11. The method of claim 10, wherein said dkk protein is dkk-2.

12. The method of claim 1, wherein said prokaryotic host cells have a mutation in the TrxB gene, the gor gene or both said TrxB gene and said gor gene .

13. The method of claim 12, wherein said prokaryotic host cells further have a mutation in the lacYl gene.

14. The method of claim 1, wherein the isolation step (d) is carried out by centrifugation.

15. The method of claim 1, wherein said purification step (e) comprises the use of a metal chelate column.

16. The method of claim 1, wherein said purification step (e) comprises an HPLC step.

17. An expression construct comprising nucleic acids encoding all or a portion of Dickkopf (dkk) -2.

18. The expression construct of claim 17, wherein the dkk-2 protein is part of a fusion protein.

19. The expression construct of claim 18, wherein the fusion protein comprises a protein purification tag or a solubilization molecule, or a combination thereof.

20. The expression construct of claim 17, wherein said dkk-2 protein is soluble when expressed in a prokaryotic host cell.

21. An expression construct comprising nucleic acids encoding a portion of a dkk protein, wherein said expression construct is present in a prokaryotic host cell and wherein said portion comprises only one cysteine-rich domain of the dkk protein.

22. The expression construct of claim 21, wherein said dkk gene is the dkk-2 gene.

23. The expression construct of claim 21, wherein said cysteine-rich domain is the C-terminal cysteine-rich domain of the dkk protein.

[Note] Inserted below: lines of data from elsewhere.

/-- The item of a round ends, and its command goes on. -/
def endUpdate (s : State) (p : PtnId) (h : Hdr) (item : Nat) (set : Option Nat) (skipped : W32) (failed : Option Status) : State :=
  let s := s.updRun p h fun r => { r with leftUpd := match set with | some k => r.leftUpd.filter (· ≠ k) | none => r.leftUpd, skipped := r.skipped + skipped }
  ((((s.closeItem h item failed).refreshLoss h).settle h)).pumpTrain p

def workSet (w : RoundWork) : Option Nat := match w with | .update _ k _ _ _ => some k | .reduce _ _ _ _ => none

/-- PARAM of every bucket has been written: the version becomes current, and ROUNDS rises (R382). -/
def finishRound (s : State) (p : PtnId) (g : Group) (r : Round) : State :=
  let s := s.updGroup p g.block.group fun y =>
    { y with rounds := y.rounds.filter fun q => q.num ≠ r.num, nRounds := satInc y.nRounds, roundTotal := y.roundTotal + 1 }
  let s := match r.work with
    | .update m k _ _ _ => s.updPtn p fun x => x.updSet m k fun w => { w.advance g.block.pformat with grad := [] }
    | .reduce _ _ _ _ => s
  s.endUpdate p r.hdr r.item (workSet r.work) r.skipped none

/-- This member's item fails after it has sent EXP: the group restores (R384). -/
def failRound (s : State) (p : PtnId) (g : Group) (r : Round) (code : Status) : State :=
  let s := s.closeItem r.hdr r.item (some code)
  match (s.ptn p).group? g.block.group with
  | some g => s.abortGroup p g
  | none => s

/-! ## Steps of R376 at the member and at the owner -/

/-- Step 4: an owner adds a member's integers; a packet already added is discarded (R380). -/
def addGrad (s : State) (p : PtnId) (g : W32) (num : W64) (b member off : Nat) (qs : List W32) : State :=
  s.updBucket p g num b fun k =>
    if decide ((member, off) ∈ k.added) || k.out.isSome || k.sent then k
    else { k with added := k.added ++ [(member, off)], count := k.count.put 0 member (k.count.get 0 member + qs.length)
                  acc := qs.zipIdx.foldl (fun a e => a.put 0 (off / 4 + e.2) (a.get 0 (off / 4 + e.2) + e.1)) k.acc }

/-- Step 3: a member has F or a mark; it converts its elements and sends them to the owner (R377, R379). -/
def memberScale (s : State) (p : PtnId) (g : W32) (num : W64) (b : Nat) (f : BitVec 16) (mark : BitVec 2) : State :=
  match s.round? p g num with
  | none => s
  | some (y, r) =>
    match r.buckets[b]? with
    | none => s
    | some k =>
      let s := s.updBucket p g num b fun k => { k with scale := some (f, mark) }
      if mark ≠ 0 then s
      else
        let qs := k.vals.map (quant y.n f)
        if y.owns b then s.addGrad p g num b y.self 0 qs
        else s.toMember p y (b % y.n) 0x13 4 num b (qs.flatMap fun q => leBytes 4 q.toNat)

/-- Step 2: an owner with all N reports and a free area sets F or a mark and tells every member. -/
def setScale (s : State) (p : PtnId) (g : W32) (num : W64) (b : Nat) : State :=
  match s.round? p g num with
  | none => s
  | some (y, r) =>
    match r.buckets[b]? with
    | none => s
    | some k =>
      if !y.owns b || k.scale.isSome || k.exps.length < y.n || y.areas ≥ 4 then s
      else
        let f := scaleOf y.n k.exps
        let s := (List.range y.n).foldl (fun s i => s.toMember p y i 0x12 1 num b (leBytes 4 b ++ leBytes 2 f.1.toNat ++ leBytes 2 f.2.toNat)) s
        s.memberScale p g num b f.1 f.2

def setScales (s : State) (p : PtnId) (g : W32) : State :=
  match (s.ptn p).group? g with
  | none => s
  | some y => y.rounds.foldl (fun s r => (List.range r.buckets.length).foldl (fun s b => s.setScale p g r.num b) s) s

/-- An owner has a member's report of a bucket. -/
def addExp (s : State) (p : PtnId) (g : W32) (num : W64) (b member : Nat) (e : BitVec 16) (nf : Bool) : State :=
  (s.updBucket p g num b fun k => if k.exps.any (·.1 = member) then k else { k with exps := k.exps ++ [(member, e, nf)] }).setScales p g

/-- Step 1: a member reports a bucket to its owner. -/
def sendExp (s : State) (p : PtnId) (g : W32) (num : W64) (b : Nat) : State :=
  match s.round? p g num with
  | none => s
  | some (y, r) =>
    match r.buckets[b]? with
    | none => s
    | some k =>
      let e := expReport k.vals
      if y.owns b then s.addExp p g num b y.self e.1 e.2
      else s.toMember p y (b % y.n) 0x11 1 num b (leBytes 4 b ++ leBytes 2 e.1.toNat ++ leBytes 2 (b2n e.2))

/-! ## Opening a round (R375, R383) -/

/-- Opens the group's next round; one that a member has ended already fails at once. -/
def openRound (s : State) (p : PtnId) (g : Group) (h : Hdr) (item : Nat) (work : RoundWork) (buckets : List Bucket) : State :=
  let id := g.block.group
  let num := g.opened + 1
  if decide (num ∈ g.absents) then
    let s := s.updGroup p id fun y => { y with opened := num, absents := y.absents.filter (· ≠ num), aborts := satInc y.aborts }
    s.endUpdate p h item (workSet work) 0 (some St.eIncomplete)
  else
    let mine := g.heldExps.filter fun e => e.1 = num
    let s := s.updGroup p id fun y => { y with
      opened := num, rounds := y.rounds ++ [{ num := num, hdr := h, item := item, work := work, buckets := buckets, expSent := true }]
      heldExps := y.heldExps.filter fun e => e.1 ≠ num }
    let s := match work with
      | .update m k _ _ _ => s.updPtn p fun x => x.updSet m k fun w => { w with writing := true, group := id }
      | .reduce _ _ _ _ => s
    let s := (List.range buckets.length).foldl (fun s b => s.sendExp p id num b) s
    mine.foldl (fun s e => s.addExp p id num e.2.1 e.2.2.1 e.2.2.2.1 e.2.2.2.2) s

/-- Elements cut into buckets (R375). -/
def cutBuckets (log2 : Nat) (vals : List W32) : List Bucket :=
  let n := 2 ^ log2 / 4
  (chunks n (ceilDiv vals.length n) vals).zipIdx.map fun e => { start := n * e.2, len := e.1.length, vals := e.1 }

end State

/-- This member's gradient of a set: the SUM of each entry of its gradient area (R188, R375). -/
def gradOf (area : Tab Entry) (n : Nat) : List W32 := (List.range n).map fun i => (area.get {} i).sum
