/-- An update item takes its target buffer when no pending micro-batch refers to the version it holds; one that has to wait says so in its reply (R193). -/
def execUpdateBufferAcquire (p : PtnId) (model set : W16) (s : State) : Res State :=
  .next (
    let s := s.flushFolds p
    match s.updateRun p model.toNat set.toNat with
    | none => s
    | some r =>
      let x := s.ptn p
      let k := set.toNat
      match s.cmdOf (Hdr.ofTrain p r), x.model? r.student, x.set? r.student k with
      | some c, some m, some w =>
        let h := c.hdr
        if w.writing || (s.job p r.queue).st ≠ .running then s
        else if w.invalid then s.endUpdate p h (r.updItem k) (some k) 0 (some St.eBusy)
        else if x.refersTo r.student k w.targetVersion then s.addSheet h fun c => { c with waited := true }
        else if r.group = 0xFFFFFFFF then
          let s := if s.bwdSuspect p h r then s.updCmd h fun c => { c with items := updNth (fun i => { i with suspect := true }) c.items (r.updItem k) } else s
          (s.clearBad p).updateAlone p h r k m.image w
        else match x.group? r.group with
          | none => s.endUpdate p h (r.updItem k) (some k) 0 (some St.eParam)
          | some g => s.updateGroup p h r k m.image w g
      | _, _, _ => s)

end Sys2Proof.Machine
end

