-- ==== Sys2Proof/Machine/Dispatch.lean ====
section
/-! DEFINITION. What each command does: one arm for each constructor of Instr. -/

namespace Sys2Proof.Machine
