/-- MODEL_LOAD, MODEL_UNLOAD, VARIANT_LOAD and VARIANT_UNLOAD. -/
def Obligations.ModelCommands : Prop :=
  (∀ (s u : State) (h : Hdr) (a n : W64) (fl : W32) (kv : W16), s.startsNow h 0x220 (.modelLoad h a n fl kv) = some u →
    u.startCheck h (.modelLoad h a n fl kv) = none →
    let run := exec (.modelLoad h a n fl kv) s
    (n.toNat < 64 → run = .next (u.reject h 0x220 St.eImage)) ∧
    (64 ≤ n.toNat → ∀ z b, u.pRead h.ptn Who.firmware a.toNat n.toNat = (z, .ok b) →
      (∀ c, Image.load 1 n.toNat b (fl.getLsbD 2) z.mod.fill.toNat = .error c → run = .next (z.reject h 0x220 c)) ∧
      (∀ im m ev, Image.load 1 n.toNat b (fl.getLsbD 2) z.mod.fill.toNat = .ok im → fld b 32 8 = 0 ∨ im.tensors.any (·.shared) = false →
        z.newModel h a.toNat n.toNat fl kv.toNat b im = .ok (m, ev) →
        run = .next (((z.updPtn h.ptn fun x => { x with models := x.models ++ [m] }).addSheet h (·.addEv ev)).finished h doneItem (loadResult m.handle 0 (sha256 b))))) ∧
    (64 ≤ n.toNat → ∀ z c, u.pRead h.ptn Who.firmware a.toNat n.toNat = (z, .error c) → run = .next (z.finished h (failedItem c) (loadResult 0 0 [])))) ∧
  (∀ (s u : State) (h : Hdr) (m : W16), s.startsNow h 0x221 (.modelUnload h m) = some u → u.startCheck h (.modelUnload h m) = none →
    ((u.ptn h.ptn).model? m.toNat).isSome = true →
    ((u.ptn h.ptn).modelInUse h m.toNat = false →
      exec (.modelUnload h m) s = .next ((u.updPtn h.ptn (·.dropModel m.toNat)).finished h doneItem []) ∧
        ((u.ptn h.ptn).dropModel m.toNat).models = (u.ptn h.ptn).models.filter (fun y => y.handle ≠ m.toNat)) ∧
    ((u.ptn h.ptn).modelInUse h m.toNat = true → exec (.modelUnload h m) s = .next (u.reject h 0x221 St.eBusy))) ∧
  (∀ (s u : State) (h : Hdr) (m : W16) (tag : W32) (a n : W64), s.startsNow h 0x222 (.variantLoad h m tag a n) = some u →
    u.startCheck h (.variantLoad h m tag a n) = none → ((u.ptn h.ptn).model? m.toNat).isSome = true →
    (∀ v z b area, u.pRead h.ptn Who.firmware a.toNat n.toNat = (v, .ok b) → (v.ptn h.ptn).takeGranules (ceilDiv b.length gib) (granulesOf a.toNat n.toNat) = some area →
      v.fillGranules h.ptn area b = (z, .ok ()) →
      let ver : W64 := BitVec.ofNat 64 (Config.free z.fresh 0)
      exec (.variantLoad h m tag a n) s = .next ((State.updPtn { z with fresh := z.fresh + 1 } h.ptn fun x => { x with serve := { x.serve.retireVariant m.toNat tag with
        variants := (x.serve.retireVariant m.toNat tag).variants ++ [{ model := m.toNat, tag := tag, version := ver, addr := a.toNat, bytes := n.toNat, hash := sha256 b, area := area }] } }).finished
        h doneItem (loadResult (Config.free z.fresh 1 % 2 ^ 16) ver (sha256 b)))) ∧
    ∀ v code, u.loadVariant h.ptn m.toNat tag a.toNat n.toNat = (v, .error code) → exec (.variantLoad h m tag a n) s = .next (v.finished h (failedItem code) (loadResult 0 0 []))) ∧
  (∀ (s u : State) (h : Hdr) (m : W16) (tag : W32), s.startsNow h 0x223 (.variantUnload h m tag) = some u → u.startCheck h (.variantUnload h m tag) = none →
    ((u.ptn h.ptn).model? m.toNat).isSome = true →
    (((u.ptn h.ptn).serve.variant? m.toNat tag).isSome = true →
      exec (.variantUnload h m tag) s = .next ((u.updPtn h.ptn fun x => { x with serve := x.serve.retireVariant m.toNat tag }).finished h doneItem [])) ∧
    (((u.ptn h.ptn).serve.variant? m.toNat tag) = none → exec (.variantUnload h m tag) s = .next (u.reject h 0x223 St.eNoVariant))) ∧
  ∀ (s : State) (h : Hdr) (a n : Nat) (fl : W32) (kv : Nat) (b : List Byte) (im : Image) (m : Model) (ev : Ev), s.newModel h a n fl kv b im = .ok (m, ev) →
    m.hash = sha256 b ∧ m.image = im ∧ m.flags = fl ∧ m.addr = a ∧ m.bytes = n ∧ (∀ y ∈ (s.ptn h.ptn).models, y.handle ≠ m.handle) ∧ ∀ w ∈ m.sets, w.buf0 = w.master ∧ w.version = 0
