theorem execFaultLogRead_mem (h : Hdr) (firstMen : W64) (count : W16) (s : State) : KeepsMem (execFaultLogRead h firstMen count s) s := by
  unfold execFaultLogRead; (try rw [keepsMem_next]); (first | apply State.issue_mem | apply State.streamIssue_mem | apply State.atOnce_mem | apply State.queued_mem | apply State.queuedDone_mem | apply State.seqStep_mem) <;> (try assumption) <;> intros <;> (try dsimp only) <;> all_goals ((repeat' split) <;> simp_all)

theorem execFaultLogClear_mem (h : Hdr) (upToMen : W64) (s : State) : KeepsMem (execFaultLogClear h upToMen s) s := by
  first
  | (unfold execFaultLogClear; (try dsimp only); all_goals ((repeat' split) <;> simp_all); done)
  | (unfold execFaultLogClear; (try dsimp only); all_goals ((repeat' split) <;> (try simp only [Prod.ext_iff] at *) <;> (try casesm* _ ∧ _) <;> (try subst_vars) <;> ((repeat' split) <;> simp_all)); done)
  | (unfold execFaultLogClear; (try rw [keepsMem_next]); (first | apply State.issue_mem | apply State.streamIssue_mem | apply State.atOnce_mem | apply State.queued_mem | apply State.queuedDone_mem | apply State.seqStep_mem) <;> (try assumption) <;> intros <;> (try dsimp only) <;> all_goals ((repeat' split) <;> simp_all); done)
  | (unfold execFaultLogClear; (try rw [keepsMem_next]); (first | apply State.issue_mem | apply State.streamIssue_mem | apply State.atOnce_mem | apply State.queued_mem | apply State.queuedDone_mem | apply State.seqStep_mem) <;> (try assumption) <;> intros <;> (try dsimp only) <;> all_goals ((repeat' split) <;> (try simp only [Prod.ext_iff] at *) <;> (try casesm* _ ∧ _) <;> (try subst_vars) <;> ((repeat' split) <;> simp_all)); done)
  | (unfold execFaultLogClear; (try rw [keepsMem_next]); (try dsimp only); ((repeat' split) <;> (try simp only [Prod.ext_iff] at *) <;> (try casesm* _ ∧ _) <;> (try subst_vars) <;> (try simp_all) <;> (repeat' (first | rw [foldl_mem] | rw [foldl_fst_mem])) <;> (try intros) <;> (try dsimp only) <;> ((repeat' split) <;> simp_all)); done)
  | (unfold execFaultLogClear; (try rw [keepsMem_next]); (try dsimp only); (repeat' split) <;> (try rw [keepsMem_next]) <;> (first | (first | apply State.issue_mem | apply State.streamIssue_mem | apply State.atOnce_mem | apply State.queued_mem | apply State.queuedDone_mem | apply State.seqStep_mem) | skip) <;> (try assumption) <;> (try intros) <;> (try dsimp only) <;> ((repeat' split) <;> (try simp only [Prod.ext_iff] at *) <;> (try casesm* _ ∧ _) <;> (try subst_vars) <;> (try simp_all) <;> (repeat' (first | rw [foldl_mem] | rw [foldl_fst_mem])) <;> (try intros) <;> (try dsimp only) <;> ((repeat' split) <;> simp_all)))

theorem execLooseGrant_memWf (h : Hdr) (slice : W16) (s : State) (hm : Mem.wf s.mem = true) : SafeMem (execLooseGrant h slice s) := by
  unfold execLooseGrant; rw [memWf_next]; refine State.atOnce_memWf _ _ _ _ (fun s hs => ?_) hm; dsimp only
  have hl : ∀ (s : State) (n : Nat) (v : Option (PtnId × W64)), Mem.wf s.mem = true →
      Mem.wf (s.updMem fun x => ({ x with lastHolder := Tab.put none x.lastHolder n v } : Mem)).mem = true :=
    fun s n v h => State.updMem_memWf _ _ (fun m h => Mem.setHolder_wf _ _ h) h
  have hz : ∀ (s : State) (n : Nat), Mem.wf s.mem = true → Mem.wf (s.updMem fun x => x.zeroSlice n).mem = true :=
    fun s n h => State.updMem_memWf _ _ (fun m h => Mem.zeroSlice_wf _ h) h
  (repeat' split) <;> simp (maxDischargeDepth := 12) [hs, hl, hz]

theorem execLooseRelease_mem (h : Hdr) (slice : W16) (s : State) : KeepsMem (execLooseRelease h slice s) s := by
  unfold execLooseRelease; (try rw [keepsMem_next]); (first | apply State.issue_mem | apply State.streamIssue_mem | apply State.atOnce_mem | apply State.queued_mem | apply State.queuedDone_mem | apply State.seqStep_mem) <;> (try assumption) <;> intros <;> (try dsimp only) <;> all_goals ((repeat' split) <;> simp_all)

@[simp] theorem State.grantMem_memWf (s : State) (p : PtnId) (w : Nat) (gs : List Nat) (keep : Bool) (hm : Mem.wf s.mem = true) :
    Mem.wf (s.grantMem p w gs keep).mem = true := by
  unfold State.grantMem; dsimp only
  simp only [State.updPMem_mem]
  split
  · exact hm
  · exact foldl_memWf _ (fun s a h => State.updMem_memWf _ _ (fun m h => Mem.zeroGranule_wf _ _ h) h) _ _ hm

theorem execMemGrant_memWf (h : Hdr) (w : W16) (count : W16) (named : Bool) (keep : Bool) (granules : List W16) (s : State) (hm : Mem.wf s.mem = true) : SafeMem (execMemGrant h w count named keep granules s) := by
  unfold execMemGrant; (try rw [memWf_next]); with_reducible (first | apply State.issue_memWf | apply State.streamIssue_memWf | apply State.atOnce_memWf | apply State.queued_memWf | apply State.queuedDone_memWf | apply State.seqStep_memWf | apply State.onQp_memWf | apply State.onGroup_memWf | apply State.inRound_memWf | apply State.onI3c_memWf) <;> (try with_reducible assumption) <;> intros <;> (try dsimp only) <;> (repeat' split) <;> (try simp only [Prod.ext_iff] at *) <;> (try casesm* _ ∧ _) <;> (try subst_vars) <;> simp (maxDischargeDepth := 12) [*]
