theorem execI3cRegRead_pending (addr : W64) (s : State) : Keeps (execI3cRegRead addr s) s := by
  unfold execI3cRegRead; (try rw [keeps_next]); (first | apply State.issue_pending | apply State.streamIssue_pending | apply State.atOnce_pending | apply State.queued_pending | apply State.queuedDone_pending | apply State.seqStep_pending | apply State.onQp_pending | apply State.onGroup_pending | apply State.inRound_pending | apply State.onI3c_pending); intros; (try dsimp only); all_goals ((repeat' split) <;> simp_all)

theorem execI3cRegWrite_pending (addr : W64) (v : RegVal) (s : State) : Keeps (execI3cRegWrite addr v s) s := by
  unfold execI3cRegWrite; (try rw [keeps_next]); (first | apply State.issue_pending | apply State.streamIssue_pending | apply State.atOnce_pending | apply State.queued_pending | apply State.queuedDone_pending | apply State.seqStep_pending | apply State.onQp_pending | apply State.onGroup_pending | apply State.inRound_pending | apply State.onI3c_pending); intros; (try dsimp only); all_goals ((repeat' split) <;> simp_all)

theorem execFlashRead_pending (off : W32) (len : W16) (s : State) : Keeps (execFlashRead off len s) s := by
  unfold execFlashRead; (try rw [keeps_next]); (first | apply State.issue_pending | apply State.streamIssue_pending | apply State.atOnce_pending | apply State.queued_pending | apply State.queuedDone_pending | apply State.seqStep_pending | apply State.onQp_pending | apply State.onGroup_pending | apply State.inRound_pending | apply State.onI3c_pending); intros; (try dsimp only); all_goals ((repeat' split) <;> simp_all)

theorem execFlashWrite_pending (off : W32) (bytes : List Byte) (s : State) : Keeps (execFlashWrite off bytes s) s := by
  unfold execFlashWrite; (try rw [keeps_next]); (first | apply State.issue_pending | apply State.streamIssue_pending | apply State.atOnce_pending | apply State.queued_pending | apply State.queuedDone_pending | apply State.seqStep_pending | apply State.onQp_pending | apply State.onGroup_pending | apply State.inRound_pending | apply State.onI3c_pending); intros; (try dsimp only); all_goals ((repeat' split) <;> simp_all)

theorem execFlashErase_pending (off : W32) (s : State) : Keeps (execFlashErase off s) s := by
  refine State.onI3c_pending _ _ fun s => ?_
  split
  · rfl
  · simp

theorem execI3cStatus_pending (s : State) : Keeps (execI3cStatus s) s := by
  first
  | (unfold execI3cStatus; (try dsimp only); all_goals ((repeat' split) <;> simp_all); done)
  | (unfold execI3cStatus; (try dsimp only); all_goals ((repeat' split) <;> (try simp only [Prod.ext_iff] at *) <;> (try casesm* _ ∧ _) <;> (try subst_vars) <;> ((repeat' split) <;> simp_all)); done)
  | (unfold execI3cStatus; (try rw [keeps_next]); (first | apply State.issue_pending | apply State.streamIssue_pending | apply State.atOnce_pending | apply State.queued_pending | apply State.queuedDone_pending | apply State.seqStep_pending | apply State.onQp_pending | apply State.onGroup_pending | apply State.inRound_pending | apply State.onI3c_pending); intros; (try dsimp only); all_goals ((repeat' split) <;> simp_all); done)
  | (unfold execI3cStatus; (try rw [keeps_next]); (first | apply State.issue_pending | apply State.streamIssue_pending | apply State.atOnce_pending | apply State.queued_pending | apply State.queuedDone_pending | apply State.seqStep_pending | apply State.onQp_pending | apply State.onGroup_pending | apply State.inRound_pending | apply State.onI3c_pending); intros; (try dsimp only); all_goals ((repeat' split) <;> (try simp only [Prod.ext_iff] at *) <;> (try casesm* _ ∧ _) <;> (try subst_vars) <;> ((repeat' split) <;> simp_all)); done)
  | (unfold execI3cStatus; (try rw [keeps_next]); (try dsimp only); ((repeat' split) <;> (try simp only [Prod.ext_iff] at *) <;> (try casesm* _ ∧ _) <;> (try subst_vars) <;> (try simp_all) <;> (repeat' (first | rw [foldl_pending] | rw [foldl_fst_pending])) <;> (try intros) <;> (try dsimp only) <;> ((repeat' split) <;> simp_all)); done)
  | (unfold execI3cStatus; (try rw [keeps_next]); (try dsimp only); (repeat' split) <;> (try rw [keeps_next]) <;> (first | (first | apply State.issue_pending | apply State.streamIssue_pending | apply State.atOnce_pending | apply State.queued_pending | apply State.queuedDone_pending | apply State.seqStep_pending | apply State.onQp_pending | apply State.onGroup_pending | apply State.inRound_pending | apply State.onI3c_pending) | skip) <;> (try intros) <;> (try dsimp only) <;> ((repeat' split) <;> (try simp only [Prod.ext_iff] at *) <;> (try casesm* _ ∧ _) <;> (try subst_vars) <;> (try simp_all) <;> (repeat' (first | rw [foldl_pending] | rw [foldl_fst_pending])) <;> (try intros) <;> (try dsimp only) <;> ((repeat' split) <;> simp_all)))

theorem execFlashOperationComplete_pending (s : State) : Keeps (execFlashOperationComplete s) s := by
  unfold execFlashOperationComplete; (try dsimp only); all_goals ((repeat' split) <;> simp_all)

@[simp] theorem State.takeAddr_pending (s : State) (addr : BitVec 7) : Keeps (State.takeAddr s addr) s := by
  first
  | (unfold State.takeAddr; (try dsimp only); all_goals ((repeat' split) <;> simp_all); done)
  | (unfold State.takeAddr; (try dsimp only); all_goals ((repeat' split) <;> (try simp only [Prod.ext_iff] at *) <;> (try casesm* _ ∧ _) <;> (try subst_vars) <;> ((repeat' split) <;> simp_all)); done)
  | (unfold State.takeAddr; (try rw [keeps_next]); (first | apply State.issue_pending | apply State.streamIssue_pending | apply State.atOnce_pending | apply State.queued_pending | apply State.queuedDone_pending | apply State.seqStep_pending | apply State.onQp_pending | apply State.onGroup_pending | apply State.inRound_pending | apply State.onI3c_pending); intros; (try dsimp only); all_goals ((repeat' split) <;> simp_all); done)
  | (unfold State.takeAddr; (try rw [keeps_next]); (first | apply State.issue_pending | apply State.streamIssue_pending | apply State.atOnce_pending | apply State.queued_pending | apply State.queuedDone_pending | apply State.seqStep_pending | apply State.onQp_pending | apply State.onGroup_pending | apply State.inRound_pending | apply State.onI3c_pending); intros; (try dsimp only); all_goals ((repeat' split) <;> (try simp only [Prod.ext_iff] at *) <;> (try casesm* _ ∧ _) <;> (try subst_vars) <;> ((repeat' split) <;> simp_all)); done)
  | (unfold State.takeAddr; (try rw [keeps_next]); (try dsimp only); ((repeat' split) <;> (try simp only [Prod.ext_iff] at *) <;> (try casesm* _ ∧ _) <;> (try subst_vars) <;> (try simp_all) <;> (repeat' (first | rw [foldl_pending] | rw [foldl_fst_pending])) <;> (try intros) <;> (try dsimp only) <;> ((repeat' split) <;> simp_all)); done)
  | (unfold State.takeAddr; (try rw [keeps_next]); (try dsimp only); (repeat' split) <;> (try rw [keeps_next]) <;> (first | (first | apply State.issue_pending | apply State.streamIssue_pending | apply State.atOnce_pending | apply State.queued_pending | apply State.queuedDone_pending | apply State.seqStep_pending | apply State.onQp_pending | apply State.onGroup_pending | apply State.inRound_pending | apply State.onI3c_pending) | skip) <;> (try intros) <;> (try dsimp only) <;> ((repeat' split) <;> (try simp only [Prod.ext_iff] at *) <;> (try casesm* _ ∧ _) <;> (try subst_vars) <;> (try simp_all) <;> (repeat' (first | rw [foldl_pending] | rw [foldl_fst_pending])) <;> (try intros) <;> (try dsimp only) <;> ((repeat' split) <;> simp_all)))

theorem execSetdasa_pending (addr : BitVec 7) (s : State) : Keeps (execSetdasa addr s) s := by
  unfold execSetdasa; (try dsimp only); all_goals ((repeat' split) <;> simp_all)

theorem execEntdaa_pending (addr : BitVec 7) (s : State) : Keeps (execEntdaa addr s) s := by
  unfold execEntdaa; (try dsimp only); all_goals ((repeat' split) <;> simp_all)

@[simp] theorem State.scan_pending (s : State) (ir : BitVec 3) (v : W64) : Keeps (State.scan s ir v) s := by
  unfold State.scan; (try dsimp only); all_goals ((repeat' split) <;> simp_all)

@[simp] theorem State.boundary_pending (s : State) (ir : BitVec 3) : Keeps (s.boundary ir) s := ⟨_, rfl, rfl⟩

theorem execBypass_pending (s : State) : Keeps (execBypass s) s := by
  unfold execBypass; (try dsimp only); all_goals ((repeat' split) <;> simp_all)

theorem execIdcode_pending (s : State) : Keeps (execIdcode s) s := by
  unfold execIdcode; (try dsimp only); all_goals ((repeat' split) <;> simp_all)

theorem execSamplePreload_pending (s : State) : Keeps (execSamplePreload s) s := State.boundary_pending _ _

theorem execExtest_pending (s : State) : Keeps (execExtest s) s := by
  unfold execExtest; split
  · simp
  · exact State.boundary_pending _ _

theorem execTableOp_pending (h : Hdr) (reqs : List TeReq) (s : State) : Keeps (execTableOp h reqs s) s := by
  unfold execTableOp; (try rw [keeps_next]); (try dsimp only); (repeat' split) <;> (try rw [keeps_next]) <;> (first | (first | apply State.issue_pending | apply State.streamIssue_pending | apply State.atOnce_pending | apply State.queued_pending | apply State.queuedDone_pending | apply State.seqStep_pending | apply State.onQp_pending | apply State.onGroup_pending | apply State.inRound_pending | apply State.onI3c_pending) | skip) <;> (try intros) <;> (try dsimp only) <;> ((repeat' split) <;> (try simp only [Prod.ext_iff] at *) <;> (try casesm* _ ∧ _) <;> (try subst_vars) <;> (try simp_all) <;> (repeat' (first | rw [foldl_pending] | rw [foldl_fst_pending])) <;> (try intros) <;> (try dsimp only) <;> ((repeat' split) <;> simp_all))

end Sys2Proof.Machine
end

24. The expression construct of claim 21, wherein said portion of the dkk protein is expressed as a fusion protein.

25. The expression construct of claim 21, wherein the dkk protein is soluble when expressed in a prokaryotic host cell.

26. A prokaryotic host cell comprising an expression construct encoding all or a portion of dkk-2 protein.

27. The prokaryotic host cell of claim 26, wherein said prokaryotic host cell has a mutation in the TrxB gene, the gor gene or both said TrxB gene and said gor gene.

28. A prokaryotic host cell comprising an expression construct encoding a portion of dkk in said cell, wherein said portion comprises only one cysteine-rich domain of dkk.